I spun up a quick survey[1] that I sent out to friends and family to try to get some numbers on these sorts of phrases. Results so far are inconclusive.
1. https://www.vaguequantifiers.com/
- SAI_Peregrinus8 months ago
  "Almost all" is an interesting one, because it has family of mathematical definitions in addition to any informal definitions. If X is a set, "almost all elements of X" means "all elements of X except those in a negligible subset of X", where "negligible" depends on context but is well-defined.
  If there's a finite subset of an infinite set, almost all members of the infinite set are not in the finite set. E.g.

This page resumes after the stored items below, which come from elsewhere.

/-! ### MediaOps -/

theorem updPack_keeps {s0 s : State} (port : Nat) (identity : Nat) (f : Pack → Pack) (hk : Keeps s0 s) : Keeps s0 (updPack port identity f s) := by
  unfold updPack
  repeat' first
    | (with_reducible refine Keeps.lit hk ?_ ?_ ?_ ?_ ?_ ?_ ?_ ?_ ?_ ?_ ?_ <;> rfl)
theorem updPackNow_keeps {s0 s : State} (port : Nat) (f : Pack → Pack) (hk : Keeps s0 s) : Keeps s0 (updPackNow port f s) := by
  unfold updPackNow
  repeat' first
    | with_reducible assumption
    | with_reducible apply updPack_keeps
    | split
theorem updBand_keeps {s0 s : State} (n : Nat) (f : Band → Band) (hk : Keeps s0 s) : Keeps s0 (updBand n f s) := by
  unfold updBand
  repeat' first
    | (with_reducible refine Keeps.lit hk ?_ ?_ ?_ ?_ ?_ ?_ ?_ ?_ ?_ ?_ ?_ <;> rfl)
theorem updSeg_keeps {s0 s : State} (n : Nat) (f : Segment → Segment) (hk : Keeps s0 s) : Keeps s0 (updSeg n f s) := by
  unfold updSeg
  repeat' first
    | (with_reducible refine Keeps.lit hk ?_ ?_ ?_ ?_ ?_ ?_ ?_ ?_ ?_ ?_ ?_ <;> rfl)
theorem reorderQueue_keeps {s0 s : State}  (hk : Keeps s0 s) : Keeps s0 (reorderQueue s) := by
  unfold reorderQueue
  repeat' first
    | (with_reducible refine Keeps.lit hk ?_ ?_ ?_ ?_ ?_ ?_ ?_ ?_ ?_ ?_ ?_ <;> rfl)
theorem spareCheck_keeps {s0 s : State}  (hk : Keeps s0 s) : Keeps s0 (spareCheck s) := by
  unfold spareCheck
  exact hk.upd rfl rfl rfl rfl rfl rfl rfl rfl rfl rfl rfl rfl
theorem placeBundle_keeps {s0 s : State} (seg : Nat) (pos : Nat) (k : Nat) (hk : Keeps s0 s) : Keeps s0 (placeBundle seg pos k s) := by
  unfold placeBundle
  repeat' first
    | with_reducible apply appendOp_keeps
    | with_reducible apply updBundle_keeps
    | (with_reducible refine Keeps.lit hk ?_ ?_ ?_ ?_ ?_ ?_ ?_ ?_ ?_ ?_ ?_ <;> rfl)
    | split
theorem releaseFlash_keeps {s0 s : State}  (hk : Keeps s0 s) : Keeps s0 (releaseFlash s) := by
  unfold releaseFlash
  repeat' first
    | with_reducible assumption
    | with_reducible apply releaseWhere_keeps
theorem writePage_keeps {s0 s : State} (k : Nat × Nat × Nat) (hk : Keeps s0 s) : Keeps s0 (writePage k s) := by
  unfold writePage
  repeat' first
    | (with_reducible refine Keeps.lit hk ?_ ?_ ?_ ?_ ?_ ?_ ?_ ?_ ?_ ?_ ?_ <;> rfl)
theorem writeChunkPage_keeps {s0 s : State} (id : Nat) (hk : Keeps s0 s) : Keeps s0 (writeChunkPage id s) := by
  unfold writeChunkPage
  repeat' first
    | with_reducible assumption
    | with_reducible apply writePage_keeps
    | split
theorem writeBundlePages_keeps {s0 s : State} (k : Nat) (hk : Keeps s0 s) : Keeps s0 (writeBundlePages k s) := by
  unfold writeBundlePages
  repeat' first
    | with_reducible assumption
    | with_reducible apply writeChunkPage_keeps
    | with_reducible refine Keeps.foldl _ (fun s a h => ?_) ?_
    | split
theorem writeDeltaPages_keeps {s0 s : State} (vol : Nat) (es : List DeltaEntry) (hk : Keeps s0 s) : Keeps s0 (writeDeltaPages vol es s) := by
  unfold writeDeltaPages
  repeat' first
    | with_reducible assumption
    | with_reducible apply writePage_keeps
    | with_reducible apply writeChunkPage_keeps
    | with_reducible refine Keeps.foldl _ (fun s a h => ?_) ?_
    | with_reducible refine Keeps.ite (fun _ => ?_) (fun _ => ?_)
theorem releaseDeltas_keeps {s0 s : State}  (hk : Keeps s0 s) : Keeps s0 (releaseDeltas s) := by
  unfold releaseDeltas
  repeat' first
    | with_reducible assumption
    | with_reducible apply releaseWhere_keeps
    | with_reducible apply writeDeltaPages_keeps
    | with_reducible refine Keeps.foldl _ (fun s a h => ?_) ?_
    | with_reducible refine Keeps.ite (fun _ => ?_) (fun _ => ?_)
    | split
theorem voidPos_keeps {s0 s : State} (seg : Nat) (i : Nat) (hk : Keeps s0 s) : Keeps s0 (voidPos seg i s) := by
  unfold voidPos
  repeat' first
    | with_reducible assumption
    | with_reducible apply updBundle_keeps
    | with_reducible apply updSeg_keeps
    | with_reducible refine Keeps.foldl _ (fun s a h => ?_) ?_
    | split
theorem voidStrip_keeps {s0 s : State} (seg : Nat) (i : Nat) (hk : Keeps s0 s) : Keeps s0 (voidStrip seg i s) := by
  unfold voidStrip
  exact countEvent_keeps _ _ (voidPos_keeps _ _ (hk.upd rfl rfl rfl rfl rfl rfl rfl rfl rfl rfl rfl rfl))
theorem sealComplete_keeps {s0 s : State} (seg : Nat) (hk : Keeps s0 s) : Keeps s0 (sealComplete seg s) := by
  unfold sealComplete
  repeat' first
    | with_reducible assumption
    | with_reducible apply appendRecord_keeps
    | split
theorem sealBand_keeps {s0 s : State} (band : Nat) (hk : Keeps s0 s) : Keeps s0 (sealBand band s) := by
  unfold sealBand
  repeat' first
    | with_reducible assumption
    | with_reducible apply appendRecord_keeps
    | with_reducible refine Keeps.ite (fun _ => ?_) (fun _ => ?_)
    | split
theorem closeBand_keeps {s0 s : State} (band : Nat) (hk : Keeps s0 s) : Keeps s0 (closeBand band s) := by
  unfold closeBand
  repeat' first
    | with_reducible assumption
    | with_reducible apply updBand_keeps
    | with_reducible apply sealBand_keeps
theorem strikeUnreadable_keeps {s0 s : State} (seg : Nat) (i : Nat) (hk : Keeps s0 s) : Keeps s0 (strikeUnreadable seg i s) := by
  unfold strikeUnreadable
  repeat' first
    | with_reducible apply countEvent_keeps
    | with_reducible apply updSeg_keeps
    | (with_reducible refine Keeps.lit hk ?_ ?_ ?_ ?_ ?_ ?_ ?_ ?_ ?_ ?_ ?_ <;> rfl)
    | split
theorem setReads_keeps {s0 s : State} (port : Nat) (block : Nat) (n : Nat) (hk : Keeps s0 s) : Keeps s0 (setReads port block n s) := by
  unfold setReads
  repeat' first
    | (with_reducible refine Keeps.lit hk ?_ ?_ ?_ ?_ ?_ ?_ ?_ ?_ ?_ ?_ ?_ <;> rfl)
theorem readStrip_keeps {s0 s : State} (seg : Nat) (i : Nat) (why : Nat) (aux : Nat) (hk : Keeps s0 s) : Keeps s0 (readStrip seg i why aux s) := by
  unfold readStrip
  repeat' first
    | with_reducible assumption
    | with_reducible apply requestPeer_keeps
    | with_reducible apply sendReq_keeps
    | with_reducible apply setReads_keeps
    | with_reducible refine Keeps.ite (fun _ => ?_) (fun _ => ?_)
theorem readExtent_keeps {s0 s : State} (seg : Nat) (i : Nat) (why : Nat) (aux : Nat) (hk : Keeps s0 s) : Keeps s0 (readExtent seg i why aux s) := by
  unfold readExtent
  repeat' first
    | with_reducible assumption
    | with_reducible apply readStrip_keeps
    | with_reducible refine Keeps.foldl _ (fun s a h => ?_) ?_
    | split
theorem intentDurable_keeps {s0 s : State} (seg : Nat) (pos : Nat) (state : Nat) (pack : Nat) (buffer : Nat) (hk : Keeps s0 s) : Keeps s0 (intentDurable seg pos state pack buffer s) := by
  unfold intentDurable
  repeat' first
    | with_reducible apply voidStrip_keeps
    | with_reducible assumption
    | with_reducible apply countEvent_keeps
    | with_reducible apply sendReq_keeps
    | with_reducible apply placeBundle_keeps
    | with_reducible apply releaseFlash_keeps
    | with_reducible apply sealComplete_keeps
    | with_reducible apply sealBand_keeps
    | with_reducible refine Keeps.foldl _ (fun s a h => ?_) ?_
    | (with_reducible refine Keeps.lit (updSeg_keeps _ _ ?_) ?_ ?_ ?_ ?_ ?_ ?_ ?_ ?_ ?_ ?_ ?_ <;> try rfl)
    | (dsimp only)
    | split
theorem leaveQueue_keeps {s0 s : State} (band : Nat) (hk : Keeps s0 s) : Keeps s0 (leaveQueue band s) := by
  unfold leaveQueue
  exact spareCheck_keeps (hk.upd rfl rfl rfl rfl rfl rfl rfl rfl rfl rfl rfl rfl)
theorem bandDurable_keeps {s0 s : State} (band : Nat) (state : Nat) (row : Nat) (gen : Nat) (batch : Nat) (hk : Keeps s0 s) : Keeps s0 (bandDurable band state row gen batch s) := by
  unfold bandDurable
  repeat' first
    | with_reducible apply updBand_keeps
    | (with_reducible refine Keeps.lit hk ?_ ?_ ?_ ?_ ?_ ?_ ?_ ?_ ?_ ?_ ?_ <;> rfl)
    | (with_reducible refine Keeps.lit (leaveQueue_keeps _ ?_) ?_ ?_ ?_ ?_ ?_ ?_ ?_ ?_ ?_ ?_ ?_ <;> try rfl)
    | (dsimp only)
    | split
theorem sealSegment_keeps {s0 s : State} (early : Bool) (x : Segment) (hk : Keeps s0 s) : Keeps s0 (sealSegment early x s) := by
  unfold sealSegment
  repeat' first
    | with_reducible assumption
    | with_reducible apply appendRecord_keeps
    | with_reducible apply updSeg_keeps
    | split
theorem sealEarlyWhere_keeps {s0 s : State} (t : Segment → Bool) (hk : Keeps s0 s) : Keeps s0 (sealEarlyWhere t s) := by
  unfold sealEarlyWhere
  repeat' first
    | with_reducible assumption
    | with_reducible apply sealSegment_keeps
    | with_reducible refine Keeps.foldl _ (fun s a h => ?_) ?_
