/-! ### Rebuild -/

theorem declareMember_keeps {s0 s : State} (port : Nat) (cause : Nat) (hk : Keeps s0 s) : Keeps s0 (declareMember port cause s) := by
  unfold declareMember
  repeat' first
    | with_reducible assumption
    | with_reducible apply authority_keeps
theorem declareFailed_keeps {s0 s : State} (port : Nat) (cause : Nat) (hk : Keeps s0 s) : Keeps s0 (declareFailed port cause s) := by
  unfold declareFailed
  repeat' first
    | with_reducible apply borderEvent_keeps
    | with_reducible apply declareMember_keeps
    | with_reducible refine Keeps.ite (fun _ => ?_) (fun _ => ?_)
    | (with_reducible refine Keeps.lit hk ?_ ?_ ?_ ?_ ?_ ?_ ?_ ?_ ?_ ?_ ?_ <;> rfl)
theorem waitedDeclaration_keeps {s0 s : State} (e : AuditEntry) (hk : Keeps s0 s) : Keeps s0 (waitedDeclaration e s) := by
  unfold waitedDeclaration
  repeat' first
    | with_reducible assumption
    | with_reducible apply declareMember_keeps
    | with_reducible refine Keeps.ite (fun _ => ?_) (fun _ => ?_)
theorem recordStripe_keeps {s0 s : State} (e : LostStripe) (hk : Keeps s0 s) : Keeps s0 (recordStripe e s) := by
  unfold recordStripe
  repeat' first
    | with_reducible apply countEvent_keeps
    | with_reducible refine Keeps.ite (fun _ => ?_) (fun _ => ?_)
    | (with_reducible refine Keeps.lit hk ?_ ?_ ?_ ?_ ?_ ?_ ?_ ?_ ?_ ?_ ?_ <;> rfl)
theorem loseSegment_keeps {s0 s : State} (x : Segment) (hk : Keeps s0 s) : Keeps s0 (loseSegment x s) := by
  unfold loseSegment
  repeat' first
    | with_reducible assumption
    | with_reducible apply countEvent_keeps
    | with_reducible apply borderEvent_keeps
    | with_reducible apply listFullCheck_keeps
    | with_reducible apply recordStripe_keeps
    | (with_reducible refine Keeps.lit (updSeg_keeps _ _ ?_) ?_ ?_ ?_ ?_ ?_ ?_ ?_ ?_ ?_ ?_ ?_ <;> try rfl)
theorem rebuildStrip_keeps {s0 s : State} (seg : Nat) (i : Nat) (hk : Keeps s0 s) : Keeps s0 (rebuildStrip seg i s) := by
  unfold rebuildStrip
  repeat' first
    | with_reducible apply countIf_keeps
    | with_reducible apply sendReq_keeps
    | (with_reducible refine Keeps.lit hk ?_ ?_ ?_ ?_ ?_ ?_ ?_ ?_ ?_ ?_ ?_ <;> rfl)
    | split
theorem holdBack_keeps {s0 s : State} (seg : Nat) (hk : Keeps s0 s) : Keeps s0 (holdBack seg s) := by
  unfold holdBack
  repeat' first
    | (with_reducible refine Keeps.lit hk ?_ ?_ ?_ ?_ ?_ ?_ ?_ ?_ ?_ ?_ ?_ <;> rfl)
theorem applyRebuildCtrl_keeps {s0 s : State} (d : Decision) (hk : Keeps s0 s) : Keeps s0 (applyRebuildCtrl d s) := by
  unfold applyRebuildCtrl
  repeat' first
    | with_reducible apply declareFailed_keeps
    | (with_reducible refine Keeps.lit hk ?_ ?_ ?_ ?_ ?_ ?_ ?_ ?_ ?_ ?_ ?_ <;> rfl)
    | split
theorem applyLostListClear_keeps {s0 s : State} (d : Decision) (hk : Keeps s0 s) : Keeps s0 (applyLostListClear d s) := by
  unfold applyLostListClear
  repeat' first
    | (with_reducible refine Keeps.lit hk ?_ ?_ ?_ ?_ ?_ ?_ ?_ ?_ ?_ ?_ ?_ <;> rfl)
    | split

Almost all integers are not 5: the set of integers equal to five is finite and the set of integers not equal to five is countably infinite.
  Likewise for two infinite sets of different size: Almost all real numbers are not integers.
  Etc.
- mannykannot8 months ago
  The more precisely they are defined, the less frequently will you see them used correctly.
- jbaber8 months ago
  "Almost all" in math can mean "except at every integer or fraction" :)
  - JadeNB8 months ago
    > "Almost all" in math can mean "except at every integer or fraction" :)
    I am a mathematician, but, even so, I think that this is one of those instances where we have to admit that we have mangled everyday terminology when appropriating it, and so non-measure theoretic users should just ignore our definition. (Similarly with "group," where, at the risk of sounding tongue-in-cheek because it's so obvious, if I were trying to analyze how people usually understand its everyday meaning I wouldn't include the requirement that every element have an inverse.)
  - tejtm8 months ago
    I would expect almost NO numbers are rational (integer or fraction) with an infinite number of Reals between each.
    JadeNB8 months ago
    > I would expect almost NO numbers are rational (integer or fraction) with an infinite number of Reals between each.
    You're right (technically correct, which is the best etc.)! That is why "almost all" can mean everything except rational numbers.
    noqc8 months ago
    in between any two real numbers, there is a rational number, and vice versa.
    concordDance8 months ago
    And yet somehow there are infinity times more reals than rationals...
    Very hard to get your head around!
    noqc8 months ago
    An fun, immediate, horrifying, consequence.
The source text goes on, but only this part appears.